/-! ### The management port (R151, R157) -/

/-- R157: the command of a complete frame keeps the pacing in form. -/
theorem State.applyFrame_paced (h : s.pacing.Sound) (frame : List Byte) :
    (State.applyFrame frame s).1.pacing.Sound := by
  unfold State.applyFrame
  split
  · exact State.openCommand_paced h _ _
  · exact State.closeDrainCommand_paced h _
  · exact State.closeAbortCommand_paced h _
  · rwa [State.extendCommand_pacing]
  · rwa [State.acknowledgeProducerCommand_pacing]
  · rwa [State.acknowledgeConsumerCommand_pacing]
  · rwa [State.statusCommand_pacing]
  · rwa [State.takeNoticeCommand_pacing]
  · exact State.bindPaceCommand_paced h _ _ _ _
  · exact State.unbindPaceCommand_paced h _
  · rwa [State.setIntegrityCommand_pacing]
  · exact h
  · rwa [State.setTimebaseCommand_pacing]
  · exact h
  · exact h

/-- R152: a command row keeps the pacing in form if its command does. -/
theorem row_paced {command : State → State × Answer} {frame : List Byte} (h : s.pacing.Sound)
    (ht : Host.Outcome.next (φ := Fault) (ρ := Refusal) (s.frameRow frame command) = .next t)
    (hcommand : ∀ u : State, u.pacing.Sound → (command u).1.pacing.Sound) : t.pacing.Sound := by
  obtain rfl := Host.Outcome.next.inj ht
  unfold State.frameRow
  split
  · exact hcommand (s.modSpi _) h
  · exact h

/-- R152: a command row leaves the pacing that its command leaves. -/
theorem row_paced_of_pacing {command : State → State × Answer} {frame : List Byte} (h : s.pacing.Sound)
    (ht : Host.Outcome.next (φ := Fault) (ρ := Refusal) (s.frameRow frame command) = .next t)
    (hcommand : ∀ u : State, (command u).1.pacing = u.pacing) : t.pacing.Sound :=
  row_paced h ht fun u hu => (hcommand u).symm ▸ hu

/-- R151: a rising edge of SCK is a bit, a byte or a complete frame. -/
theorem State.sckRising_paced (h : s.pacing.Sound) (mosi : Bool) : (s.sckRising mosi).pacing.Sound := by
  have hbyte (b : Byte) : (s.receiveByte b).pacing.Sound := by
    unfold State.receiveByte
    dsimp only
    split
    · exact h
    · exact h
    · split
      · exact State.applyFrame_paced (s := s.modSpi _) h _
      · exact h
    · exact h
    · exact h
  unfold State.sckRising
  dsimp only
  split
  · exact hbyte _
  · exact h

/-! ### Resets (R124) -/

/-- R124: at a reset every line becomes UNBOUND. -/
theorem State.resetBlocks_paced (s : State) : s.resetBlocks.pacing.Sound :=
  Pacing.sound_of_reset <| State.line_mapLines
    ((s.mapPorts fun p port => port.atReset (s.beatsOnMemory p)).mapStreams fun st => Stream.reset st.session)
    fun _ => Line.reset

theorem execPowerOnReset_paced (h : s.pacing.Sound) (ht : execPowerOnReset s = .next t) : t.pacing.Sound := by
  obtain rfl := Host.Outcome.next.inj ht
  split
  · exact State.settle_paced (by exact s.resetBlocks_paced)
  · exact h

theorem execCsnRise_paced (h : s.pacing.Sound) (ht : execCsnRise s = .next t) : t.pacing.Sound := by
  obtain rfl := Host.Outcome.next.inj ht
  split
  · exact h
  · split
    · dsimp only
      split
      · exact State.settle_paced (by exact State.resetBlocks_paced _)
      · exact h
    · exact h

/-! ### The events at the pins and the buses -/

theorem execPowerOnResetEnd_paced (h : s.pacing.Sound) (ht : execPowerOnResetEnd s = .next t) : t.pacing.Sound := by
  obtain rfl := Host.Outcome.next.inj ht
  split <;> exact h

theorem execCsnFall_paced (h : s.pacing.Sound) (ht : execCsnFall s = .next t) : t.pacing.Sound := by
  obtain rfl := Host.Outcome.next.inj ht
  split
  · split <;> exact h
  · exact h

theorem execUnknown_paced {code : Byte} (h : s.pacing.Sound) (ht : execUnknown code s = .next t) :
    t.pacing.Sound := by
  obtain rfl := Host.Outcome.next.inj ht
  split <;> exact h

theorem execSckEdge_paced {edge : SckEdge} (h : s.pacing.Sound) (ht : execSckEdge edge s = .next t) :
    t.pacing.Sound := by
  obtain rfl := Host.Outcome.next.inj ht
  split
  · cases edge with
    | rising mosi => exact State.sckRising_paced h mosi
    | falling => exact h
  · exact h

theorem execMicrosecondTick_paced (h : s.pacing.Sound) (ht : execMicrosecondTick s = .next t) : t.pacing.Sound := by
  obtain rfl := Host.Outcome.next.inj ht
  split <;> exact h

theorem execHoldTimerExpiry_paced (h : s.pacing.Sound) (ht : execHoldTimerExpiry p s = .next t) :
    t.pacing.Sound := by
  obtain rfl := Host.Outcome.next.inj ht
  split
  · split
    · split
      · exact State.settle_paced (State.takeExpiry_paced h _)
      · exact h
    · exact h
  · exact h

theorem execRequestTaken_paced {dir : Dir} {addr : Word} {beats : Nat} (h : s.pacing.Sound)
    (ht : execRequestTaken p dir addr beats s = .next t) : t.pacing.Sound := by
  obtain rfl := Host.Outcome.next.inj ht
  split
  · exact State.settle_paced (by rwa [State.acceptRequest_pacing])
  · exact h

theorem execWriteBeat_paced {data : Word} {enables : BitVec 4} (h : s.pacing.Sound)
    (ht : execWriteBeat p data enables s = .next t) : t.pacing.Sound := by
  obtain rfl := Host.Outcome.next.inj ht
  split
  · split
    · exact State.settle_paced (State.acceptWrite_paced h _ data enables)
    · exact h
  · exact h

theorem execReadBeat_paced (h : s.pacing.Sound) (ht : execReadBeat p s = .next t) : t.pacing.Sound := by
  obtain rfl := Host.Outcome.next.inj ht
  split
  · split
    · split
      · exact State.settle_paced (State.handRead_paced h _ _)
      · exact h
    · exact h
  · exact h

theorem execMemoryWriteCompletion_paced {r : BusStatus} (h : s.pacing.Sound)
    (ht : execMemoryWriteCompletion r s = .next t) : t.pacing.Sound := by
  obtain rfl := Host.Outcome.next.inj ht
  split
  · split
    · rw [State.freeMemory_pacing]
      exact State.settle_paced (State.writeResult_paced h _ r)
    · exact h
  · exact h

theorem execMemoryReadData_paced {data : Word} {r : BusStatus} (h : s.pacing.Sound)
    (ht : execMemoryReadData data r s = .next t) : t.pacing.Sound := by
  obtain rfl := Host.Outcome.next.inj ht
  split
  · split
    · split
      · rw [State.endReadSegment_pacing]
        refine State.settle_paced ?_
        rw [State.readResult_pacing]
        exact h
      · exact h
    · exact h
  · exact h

++++++++

● **Exercise**:
Would you please repeat the entire listing, line for line?

● **Response area**:
/-! ### The management port (R151, R157) -/

/-- R157: the command of a complete frame keeps the pacing in form. -/
theorem State.applyFrame_paced (h : s.pacing.Sound) (frame : List Byte) :
    (State.applyFrame frame s).1.pacing.Sound := by
  unfold State.applyFrame
  split
  · exact State.openCommand_paced h _ _
  · exact State.closeDrainCommand_paced h _
  · exact State.closeAbortCommand_paced h _
  · rwa [State.extendCommand_pacing]
  · rwa [State.acknowledgeProducerCommand_pacing]
  · rwa [State.acknowledgeConsumerCommand_pacing]
  · rwa [State.statusCommand_pacing]
  · rwa [State.takeNoticeCommand_pacing]
  · exact State.bindPaceCommand_paced h _ _ _ _
  · exact State.unbindPaceCommand_paced h _
  · rwa [State.setIntegrityCommand_pacing]
  · exact h
  · rwa [State.setTimebaseCommand_pacing]
  · exact h
  · exact h

/-- R152: a command row keeps the pacing in form if its command does. -/
theorem row_paced {command : State → State × Answer} {frame : List Byte} (h : s.pacing.Sound)
    (ht : Host.Outcome.next (φ := Fault) (ρ := Refusal) (s.frameRow frame command) = .next t)
    (hcommand : ∀ u : State, u.pacing.Sound → (command u).1.pacing.Sound) : t.pacing.Sound := by
  obtain rfl := Host.Outcome.next.inj ht
  unfold State.frameRow
  split
  · exact hcommand (s.modSpi _) h
  · exact h

/-- R152: a command row leaves the pacing that its command leaves. -/
theorem row_paced_of_pacing {command : State → State × Answer} {frame : List Byte} (h : s.pacing.Sound)
    (ht : Host.Outcome.next (φ := Fault) (ρ := Refusal) (s.frameRow frame command) = .next t)
    (hcommand : ∀ u : State, (command u).1.pacing = u.pacing) : t.pacing.Sound :=
  row_paced h ht fun u hu => (hcommand u).symm ▸ hu

/-- R151: a rising edge of SCK is a bit, a byte or a complete frame. -/
theorem State.sckRising_paced (h : s.pacing.Sound) (mosi : Bool) : (s.sckRising mosi).pacing.Sound := by
  have hbyte (b : Byte) : (s.receiveByte b).pacing.Sound := by
    unfold State.receiveByte
    dsimp only
    split
    · exact h
    · exact h
    · split
      · exact State.applyFrame_paced (s := s.modSpi _) h _
      · exact h
    · exact h
    · exact h
  unfold State.sckRising
  dsimp only
  split
  · exact hbyte _
  · exact h

/-! ### Resets (R124) -/

/-- R124: at a reset every line becomes UNBOUND. -/
theorem State.resetBlocks_paced (s : State) : s.resetBlocks.pacing.Sound :=
  Pacing.sound_of_reset <| State.line_mapLines
    ((s.mapPorts fun p port => port.atReset (s.beatsOnMemory p)).mapStreams fun st => Stream.reset st.session)
    fun _ => Line.reset

theorem execPowerOnReset_paced (h : s.pacing.Sound) (ht : execPowerOnReset s = .next t) : t.pacing.Sound := by
  obtain rfl := Host.Outcome.next.inj ht
  split
  · exact State.settle_paced (by exact s.resetBlocks_paced)
  · exact h

theorem execCsnRise_paced (h : s.pacing.Sound) (ht : execCsnRise s = .next t) : t.pacing.Sound := by
  obtain rfl := Host.Outcome.next.inj ht
  split
  · exact h
  · split
    · dsimp only
      split
      · exact State.settle_paced (by exact State.resetBlocks_paced _)
      · exact h
    · exact h

/-! ### The events at the pins and the buses -/

theorem execPowerOnResetEnd_paced (h : s.pacing.Sound) (ht : execPowerOnResetEnd s = .next t) : t.pacing.Sound := by
  obtain rfl := Host.Outcome.next.inj ht
  split <;> exact h

theorem execCsnFall_paced (h : s.pacing.Sound) (ht : execCsnFall s = .next t) : t.pacing.Sound := by
  obtain rfl := Host.Outcome.next.inj ht
  split
  · split <;> exact h
  · exact h

theorem execUnknown_paced {code : Byte} (h : s.pacing.Sound) (ht : execUnknown code s = .next t) :
    t.pacing.Sound := by
  obtain rfl := Host.Outcome.next.inj ht
  split <;> exact h

theorem execSckEdge_paced {edge : SckEdge} (h : s.pacing.Sound) (ht : execSckEdge edge s = .next t) :
    t.pacing.Sound := by
  obtain rfl := Host.Outcome.next.inj ht
  split
  · cases edge with
    | rising mosi => exact State.sckRising_paced h mosi
    | falling => exact h
  · exact h

theorem execMicrosecondTick_paced (h : s.pacing.Sound) (ht : execMicrosecondTick s = .next t) : t.pacing.Sound := by
  obtain rfl := Host.Outcome.next.inj ht
  split <;> exact h

theorem execHoldTimerExpiry_paced (h : s.pacing.Sound) (ht : execHoldTimerExpiry p s = .next t) :
    t.pacing.Sound := by
  obtain rfl := Host.Outcome.next.inj ht
  split
  · split
    · split
      · exact State.settle_paced (State.takeExpiry_paced h _)
      · exact h
    · exact h
  · exact h

theorem execRequestTaken_paced {dir : Dir} {addr : Word} {beats : Nat} (h : s.pacing.Sound)
    (ht : execRequestTaken p dir addr beats s = .next t) : t.pacing.Sound := by
  obtain rfl := Host.Outcome.next.inj ht
  split
  · exact State.settle_paced (by rwa [State.acceptRequest_pacing])
  · exact h

theorem execWriteBeat_paced {data : Word} {enables : BitVec 4} (h : s.pacing.Sound)
    (ht : execWriteBeat p data enables s = .next t) : t.pacing.Sound := by
  obtain rfl := Host.Outcome.next.inj ht
  split
  · split
    · exact State.settle_paced (State.acceptWrite_paced h _ data enables)
    · exact h
  · exact h

theorem execReadBeat_paced (h : s.pacing.Sound) (ht : execReadBeat p s = .next t) : t.pacing.Sound := by
  obtain rfl := Host.Outcome.next.inj ht
  split
  · split
    · split
      · exact State.settle_paced (State.handRead_paced h _ _)
      · exact h
    · exact h
  · exact h

theorem execMemoryWriteCompletion_paced {r : BusStatus} (h : s.pacing.Sound)
    (ht : execMemoryWriteCompletion r s = .next t) : t.pacing.Sound := by
  obtain rfl := Host.Outcome.next.inj ht
  split
  · split
    · rw [State.freeMemory_pacing]
      exact State.settle_paced (State.writeResult_paced h _ r)
    · exact h
  · exact h

theorem execMemoryReadData_paced {data : Word} {r : BusStatus} (h : s.pacing.Sound)
    (ht : execMemoryReadData data r s = .next t) : t.pacing.Sound := by
  obtain rfl := Host.Outcome.next.inj ht
  split
  · split
    · split
      · rw [State.endReadSegment_pacing]
        refine State.settle_paced ?_
        rw [State.readResult_pacing]
        exact h
      · exact h
    · exact h
  · exact h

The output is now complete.